Оба поёжились. То, как работали русские их приводило в шок.

Началось всё с того, что на официальный запрос ответили буквально на следующий день, причем по телефону прямо с утра. Мягкий голос с русским акцентом предложил обоим джентльменам привести себя в порядок и отбыть в советское посольство на машине, которая будет подана через час прямо к подъезду их офиса. Ещё большее удивление вызвал самолёт, ждущий их под парами в аэропорту, куда их привез блестящий стеклами круглых очков сотрудник посольства. Стотонный четырехмоторный «Туполев» словно пёрышко взмыл в небо и уже к вечеру под крылом поплыли огни вечерней Москвы, а под восемнадцатью тяжелыми колёсами побежала взлётно-посадочная полоса Центрального аэродрома имени Фрунзе. Черный лимузин с хромированными полосами на крыльях отвез их прямо в Кремль, где всё тот же прилизанный чиновник провел их в прокуренную комнату, где за тяжелым дубовым столом сидел человек с покрытым оспинами лицом и рыжими усами.

- Присаживайтесь, - сказал он. – Товарищ Молотов рассказал вам о том, почему я пригласил вас сюда?

Хейворд и Ньюман не знали что этот чиновник был министром иностранных дел, однако тот весьма подробно рассказал о причинах их вызова в столицу Советского Союза.

Со времен посадки «богини» на крайнем севере до неё не было дела – в тридцатых молодая советская республика стремительно индустриализировалась, в сороковых началась тяжелейшая для народа и страны война, затем – восстановление и вот теперь наконец дошли руки и до корабля. Под этим подразумевалось что год назад, в 1952 году товарищ Сталин издал приказ о роспуске коммунистической партии ввиду её ненужности советскому народу. О том, что творилось после этого ходили зловещие слухи, но в целом Советский Союз находился в процессе реформ, и одной из важнейших была реформа управления с децентрализацией власти. Теперь же Сталин проявлял живейший интерес к старинному кораблю.

- Вы, товарищ Ньюман, хотите восстановить экономически убыточный корабль. Для чего?

- Это величайший корабль из рукотворных. Мы хотели бы восстановить его и переправить в США, и открыть в нем музей, гостиницу…

Сталин покачал головой.

- Не так быстро. Для начала вам потребуется его откопать и восстановить. Вам не хватит денег. Я предлагаю вам помощь – советский народ обеспечит вас всем необходимым.

- Какова ваша цена?

- В долларах её не измеришь.

Воцарилась пауза.

- Дружба между народами начинается с детей, - сказал Отец Народов, неспешно набивая трубку. – Страна начинается с детей. Какими вы их вырастите, такой и будет ваша страна.

Американцы непонимающе уставились на него. Сутулый переводчик, стоящий позади них и между, старательно переводил.

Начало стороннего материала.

-- ==== Sys2Proof/Machine/Registers.lean ====
section
/-! DEFINITION. The register blocks that the runtime reaches (R140, R165, R184, R214, R330, R331, R336, R347, R351, R356,
R366, R375, R401, R420): what a write does and what a read returns. -/

namespace Sys2Proof.Machine

/-- Performs a step of the part within another, on an argument of its own. -/
def State.within (s : State) (f : State → Host.Outcome State Fault Refusal) (a : EvArg) : State :=
  match f { s with ev := a } with
  | .next t => { t with ev := s.ev }
  | _ => s

/-- A size field that stores its default outside its range. -/
def sizeField (v lo hi dflt : Nat) : Nat := if lo ≤ v && v ≤ hi then v else dflt

/-! ### Writes -/

/-- A write of the sequencer block (R140, R165). -/
def writeSeq (x : Sequencer) (off : Nat) (v : Word) : Sequencer :=
  if off = 0 then
    let q := bits v 0 17
    { x with ibFreeze := bitAt v 31, quantum := max 256 (min 65536 q) }
  else if 0x8000 ≤ off && (off - 0x8000) / 8 % 64 < 56 then
    let key := (off - 0x8000) / 8
    { x with ib := Sparse.write x.ib 0 key v, counting := x.counting.filter fun k => k != key }
  else x

/-- A write of the cluster status block (R214). The far groups that no transfer has taken in the cycle of a write of
far_count are not counted. -/
def writeCluster (x : ClusterStat) (off : Nat) (v : Word) : ClusterStat :=
  let hi := BitVec.ofNat 32 (bits v 32 32)
  let lo := BitVec.ofNat 32 (bits v 0 32)
  match off with
  | 0x00 => { x with eccUncorrected := hi, eccCorrected := lo }
  | 0x08 => { x with copyRetries := hi, fillRetries := lo }
  | 0x10 => { x with farDrops := hi, farMisses := lo }
  | 0x18 => { x with routeFails := lo }
  | _ => x

/-- The root that a write of a root register stores (R330). -/
def rootField (v : Word) : Word := BitVec.ofNat 64 (field (bits v 12 31) 12 31 + bits v 0 1)

/-- A write of the memory and remote block's plain registers (R330). -/
def writeMemRegs (m : MemRegs) (off : Nat) (v : Word) : MemRegs :=
  let hi := BitVec.ofNat 32 (bits v 32 32)
  let lo := BitVec.ofNat 32 (bits v 0 32)
  if off < 0x20 then { m with root := vset m.root (Fin.ofNat 4 (off / 8)) (rootField v) }
  else if 0x40 ≤ off && off < 0xC0 then
    let w : RWin := { valid := bitAt v 63, pinned := bitAt v 62, job := BitVec.ofNat 8 (bits v 48 8)
                      size := sizeField (bits v 27 5) 10 26 10, base := BitVec.ofNat 17 (bits v 10 17) }
    { m with rwin := vset m.rwin (Fin.ofNat 16 ((off - 0x40) / 8)) w }
  else match off with
    | 0xC0 => { m with job := lo }
    | 0xC8 => { m with timeout := lo }
    | 0xD0 => { m with retry := BitVec.ofNat 16 (bits v 0 16) }
    | 0xD8 => { m with refusals := hi, stale := lo }
    | 0xE8 => { m with epoch := v }
    | 0xF0 => { m with fillErrors := hi, slips := lo }
    | 0x100 => { m with fillRoot := rootField v }
    | 0x108 => { m with stackLost := m.stackLost &&& ~~~(v.setWidth 128) }
    | 0x110 => { m with stackLost := m.stackLost &&& ~~~((v.setWidth 128) <<< 64) }
    | _ => m

/-- A virtual die table entry as written (R336). -/
def ventryOf (v : Word) : VEntry :=
  { present := bitAt v 63, lost := bitAt v 62, inc := BitVec.ofNat 8 (bits v 40 8), phys := Fin.ofNat 128 (bits v 0 7) }

/-- A write of a die's panel block (R336, R351, R356). -/
def State.writePanelBlock (s : State) (d : DieId) (off : Nat) (v : Word) : State :=
  if off < 0x800 then
    s.modDie d fun x => { x with vtab := vset x.vtab (Fin.ofNat 256 (off / 8)) (ventryOf v) }
  else if off < 0x2800 then
    let c : CtxId := Fin.ofNat 4 ((off - 0x800) / 0x800)
    s.modCtx d c fun x => { x with vtab := vset x.vtab (Fin.ofNat 256 ((off - 0x800) / 8)) (ventryOf v) }
  else if off < 0x2A00 then
    s.modMWin d (Fin.ofNat 16 ((off - 0x2800) / 32)) fun w =>
      match (off - 0x2800) / 8 % 4 with
      | 0 => w.setCtl v
      | 1 => { w with syncLost := w.syncLost && !bitAt v 63, drops := BitVec.ofNat 16 (bits v 16 16)
                      lat := BitVec.ofNat 12 (bits v 0 12) }
      | 2 => { w with tgt := (w.tgt &&& (BitVec.allOnes 128 <<< 64)) ||| v.setWidth 128 }
      | _ => { w with tgt := (w.tgt &&& (BitVec.allOnes 128 >>> 64)) ||| (v.setWidth 128) <<< 64 }
  else if off < 0x2B00 then
    if off % 16 = 0 then s.within execPbCtlWrite { die := d, unit := (off - 0x2A00) / 16, val := v } else s
  else if off = 0x2B00 then
    let s := s.modDie d fun x => { x with pbLat := BitVec.ofNat 11 (bits v 0 11) }
    if bitAt v 62 then s.within execSyncRecal {} else s
  else s

/-- A write of the queue block (R347). -/
def State.writeQueue (s : State) (off : Nat) (v : Word) : State :=
  let q : QueueId := Fin.ofNat 64 (off / 64)
  if 4096 ≤ off then s
  else match off / 8 % 8 with
    | 0 => s.modQueue q fun c => { c with ringBase := BitVec.ofNat 36 (bits v 12 36), ringSize := sizeField (bits v 0 5) 12 24 12 }
    | 1 => s.writeHead q v
    | 2 => s.within execQTailWrite { que := q, val := v }
    | 3 => s.modQueue q fun c => { c with root := BitVec.ofNat 64 (field (bits v 12 31) 12 31) }
    | 4 => s.modQueue q fun c => { c with repBase := BitVec.ofNat 36 (bits v 12 36), repSize := sizeField (bits v 0 5) 12 24 12 }
    | 5 => s.within execQRheadWrite { que := q, val := v }
    | 6 => s.within execQCtlWrite { que := q, val := v }
    | _ => s

/-- A write of the boot and identity block (R366). -/
def State.writeBoot (s : State) (d : DieId) (off : Nat) (v : Word) : State :=
  match off with
  | 0x10 => s.within execSvnCommit { die := d, val := v }
  | 0x30 => s.writeAccept d 0 v
  | 0x38 => s.writeAccept d 1 v
  | 0x40 => s.within execFeatureLock { die := d, val := v }
  | _ => s

/-- A write of the telemetry block (R375). -/
def writeTelemetry (b : BootRegs) (off : Nat) (v : Word) : BootRegs :=
  match off with
  | 0x10 => { b with limitMw := BitVec.ofNat 32 (min 330000 (bits v 0 32)) }
  | 0x18 => { b with throttleCycles := v }
  | 0x20 => { b with tmCorrected := BitVec.ofNat 32 (bits v 32 32), tmUncorrected := BitVec.ofNat 32 (bits v 0 32) }
  | _ => b

/-- A write of a station block (R331). -/
def State.writeStation (s : State) (i : StackId) (off : Nat) (v : Word) : State :=
  if off < 0x40 then s.within execStMigWrite { stack := i, rng := Fin.ofNat 8 (off / 8), val := v }
  else s.modStation i fun t => match off with
    | 0x40 => { t with retry := BitVec.ofNat 16 (bits v 0 16) }
    | 0x48 => { t with parity := BitVec.ofNat 32 (bits v 32 32), refusals := BitVec.ofNat 32 (bits v 0 32) }
    | 0x50 => { t with chan := v }
    | _ => t

/-- A port bound to another peer counts that peer's slots from the first (R399). -/
def Port.countAnew (q : Port) (peer : BitVec 18) : Port :=
  if q.peer = peer then q else { q with keys := q.keys.map fun e => { e with rxCur := 0, rxPrev := 0 } }

/-- A port as a write of opt_cfg binds it; a port that is disabled loses its queue, its replay buffer and its light
(R420, R423). -/
def Port.config (q : Port) (v : Word) : Port :=
  let q := q.countAnew (BitVec.ofNat 18 (bits v 0 18))
  let q := { q with enable := bitAt v 63, role := BitVec.ofNat 3 (bits v 60 3), dir := bitAt v 59
                    path := BitVec.ofNat 16 (bits v 40 16), peer := BitVec.ofNat 18 (bits v 0 18) }
  if q.enable then q else { q.linkReset.unlit with waiting := [], marker := none }

/-- Whether a port is connected: on a bare die those that its package connects (R364). -/
def State.connected (s : State) (p : PortId) : Bool := s.panel.package.all fun b => b.ports.contains p

/-- A write of opt_cfg (R364, R405, R420): a port that is not connected stays disabled; a ring port that is enabled locks
its wavelengths, and a path that was up through a port that is disabled is torn down (R409). -/
def State.writeOptCfg (s : State) (p : PortId) (v : Word) : State :=
  let q := s.port p
  let v : Word := if s.connected p then v else v &&& ((1 <<< 63) - 1)
  let starts := bitAt v 63 && !q.enable
  let s := if q.enable && !bitAt v 63 && q.up then s.portDown p else s
  let s := s.modPort p fun q => q.config v
  if starts && (s.port p).role ≠ 3 then s.lockLight p else s

/-- A write of opt_stat (R406, R420): a retired wavelength whose bit is cleared may lock again. -/
def State.writeOptStat (s : State) (p : PortId) (v : Word) : State :=
  let old := (s.port p).failed
  let clr := BitVec.ofNat 8 (bits v 40 8)
  let s := s.modPort p fun q => { q with failed := q.failed &&& ~~~clr, relocks := BitVec.ofNat 32 (bits v 0 32) }
  (List.finRange 8).foldl (fun s l => if natBit (old &&& clr).toNat l.val && (s.port p).enable then s.lockLam p l else s) s

/-- A write of lnk (R396, R401). -/
def State.writeLnk (s : State) (p : PortId) (v : Word) : State :=
  let s := s.modPort p fun q =>
    { q with tagFail := BitVec.ofNat 32 (bits v 32 32), replays := BitVec.ofNat 24 (bits v 8 24)
             lcFail := q.lcFail && !bitAt v 1 }
  s.within execLnkModeWrite { port := p, flag := bitAt v 0 }

/-- A write of path_st (R409, R420); the elements of a set-up come with the request. -/
def State.writePathSt (s : State) (i : Fin 64) (v : Word) (pkt : PathPkt) : State :=
  let s := s.modPath i fun h => { h with path := BitVec.ofNat 16 (bits v 40 16) }
  if bitAt v 0 then s.within execPathSetupRequest { path := i, pkt := pkt }
  else s.within execPathTearRequest { path := i }

/-- A write of the ring interface's plain registers (R401, R420). -/
def writeFabric (b : Fabric) (off : Nat) (v : Word) : Fabric :=
  let hi := BitVec.ofNat 32 (bits v 32 32)
  let lo := BitVec.ofNat 32 (bits v 0 32)
  if 0x10 ≤ off && off < 0x90 then
    let sh := 64 * ((off - 0x10) / 8)
    let keep := b.racks &&& ~~~((BitVec.allOnes 64).setWidth 1024 <<< sh)
    { b with racks := keep ||| (v.setWidth 1024 <<< sh) }
  else match off with
    | 0x00 => if b.joined then b else { b with panel := BitVec.ofNat 18 (bits v 0 18) }
    | 0x08 => { b with modules := BitVec.ofNat 32 (bits v 8 32), members := BitVec.ofNat 8 (bits v 0 8) }
    | 0x90 => { b with window := BitVec.ofNat 16 (bits v 0 16) }
    | 0x98 => { b with retries := BitVec.ofNat 4 (bits v 16 4), rto := BitVec.ofNat 16 (bits v 0 16) }
    | 0xA0 => { b with refused := hi, notices := lo }
    | 0xA8 => { b with stale := hi, expired := lo }
    | 0xB0 => { b with bad := hi, resent := lo }
    | 0x5608 => { b with qpBase := BitVec.ofNat 36 (bits v 7 36) }
    | 0x5610 => { b with cqBase := BitVec.ofNat 38 (bits v 5 38) }
    | 0x5618 => { b with qpDb := BitVec.ofNat 27 (bits v 16 27) }
    | 0x5620 => { b with qpCmd := Fin.ofNat 8192 (bits v 0 13) }
    | _ => b

/-- A write of the ring interface block (R401, R420); one of qp_cmd has no effect without feature bit 5 (R419). -/
def State.writeRing (s : State) (off : Nat) (v : Word) (pkt : PathPkt) : State :=
  if 0x1000 ≤ off && off < 0x2200 then s.writeLnk (Fin.ofNat 576 ((off - 0x1000) / 8)) v
  else if 0x3000 ≤ off && off < 0x4200 then s.writeOptCfg (Fin.ofNat 576 ((off - 0x3000) / 8)) v
  else if 0x4200 ≤ off && off < 0x5400 then s.writeOptStat (Fin.ofNat 576 ((off - 0x4200) / 8)) v
  else if 0x5400 ≤ off && off < 0x5600 then s.writePathSt (Fin.ofNat 64 ((off - 0x5400) / 8)) v pkt
  else if off = 0x5600 then
    if bitAt v 63 then s.within execFabHoldSet { val := v } else s.within execFabHoldClear { val := v }
  else if off = 0x5620 then
    if !s.feature 5 then s
    else
    let s := s.modFabric fun b => writeFabric b off v
    let a : EvArg := { qp := s.fabric.qpCmd }
    match bits v 16 2 with
    | 1 => s.within execQpLoad a
    | 2 => s.within execQpReset a
    | 3 => s.within execQpError a
    | _ => s
  else
    let s := s.modFabric fun b => writeFabric b off v
    if off = 0x98 then s.fabric.out.foldl (fun s o => s.armResend o 1) s else s

/-- A write of a register of a block; a word that no table lists has no effect. -/
def State.regWrite (s : State) (blk : RegBlock) (off : Nat) (v : Word) (pkt : PathPkt) : State :=
  if off % 8 ≠ 0 then s
  else match blk with
    | .seq d => s.modDie d fun x => { x with seq := writeSeq x.seq off v }
    | .ctxCtl d =>
      if off = 0x100 then s.within execWinRelWrite { die := d, val := v }
      else if off < 0x100 && off % 64 = 0 then
        s.within execCtxPreWrite { die := d, ctx := Fin.ofNat 4 (off / 64), val := v }
      else s
    | .cluster d => s.modDie d fun x =>
      { x with stat := writeCluster x.stat off v, farIn := if off = 0x10 then [] else x.farIn }
    | .remote d =>
      match off with
      | 0x30 =>
        match bits v 0 2 with
        | 1 => s.within execMmuResolveRetry { die := d }
        | 2 => s.within execMmuResolveFail { die := d }
        | 3 => s.within execMmuResolveRefuse { die := d }
        | _ => s
      | 0x38 => s.within execMmuInval { die := d, val := v }
      | 0xE0 => s.within execFillCalWrite { die := d, val := v }
      | _ => s.modDie d fun x => { x with mem := writeMemRegs x.mem off v }
    | .panel d => s.writePanelBlock d off v
    | .queues => s.writeQueue off v
    | .boot d => s.writeBoot d off v
    | .telemetry d => s.modDie d fun x => { x with boot := writeTelemetry x.boot off v }
    | .station i => s.writeStation i off v
    | .ring => s.writeRing off v pkt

- Большинство людей в мире живут и умирают в маленькой его части, которую знают. Из этой части мира растет их предубеждение в том, что то, как живут они, живут повсюду. Правительства же прилагают все усилия к тому, чтобы дети думали что живут в лучшей стране из возможных. Ваше правительство, наше правительство, любое правительство. Эта точка зрения неверная. Человек должен быть свободен. От предвзятости, глупости… От пороков, которые зарождает в нём осознание своего места в устоявшемся обществе. А это начинается с детства. Вы понимаете о чем я говорю?

- Не совсем, если честно, - сказал Ньюман.

- Мы должны показать детям мир. Возить их самолётами и пароходами – это тоже возможно, но накладно. Ещё в тридцатых годах, как раз когда «Богиня» прибыла для дозаправки в Донбасс, родилась идея, что на таком корабле могло бы поместиться много детей, где они могли бы жить и учиться. Мы даже начали строить свой аналог, но война помешала закончить. Однако открывшиеся ныне перспективы делают этот тип кораблей крайне востребованными для очень разных целей. Мы изучим ваш корабль и построим свои, и с их помощью наши дети и ваши дети – вместе – смогут увидеть мир и подружиться. А когда это случится – за будущее наших стран можно будет не волноваться.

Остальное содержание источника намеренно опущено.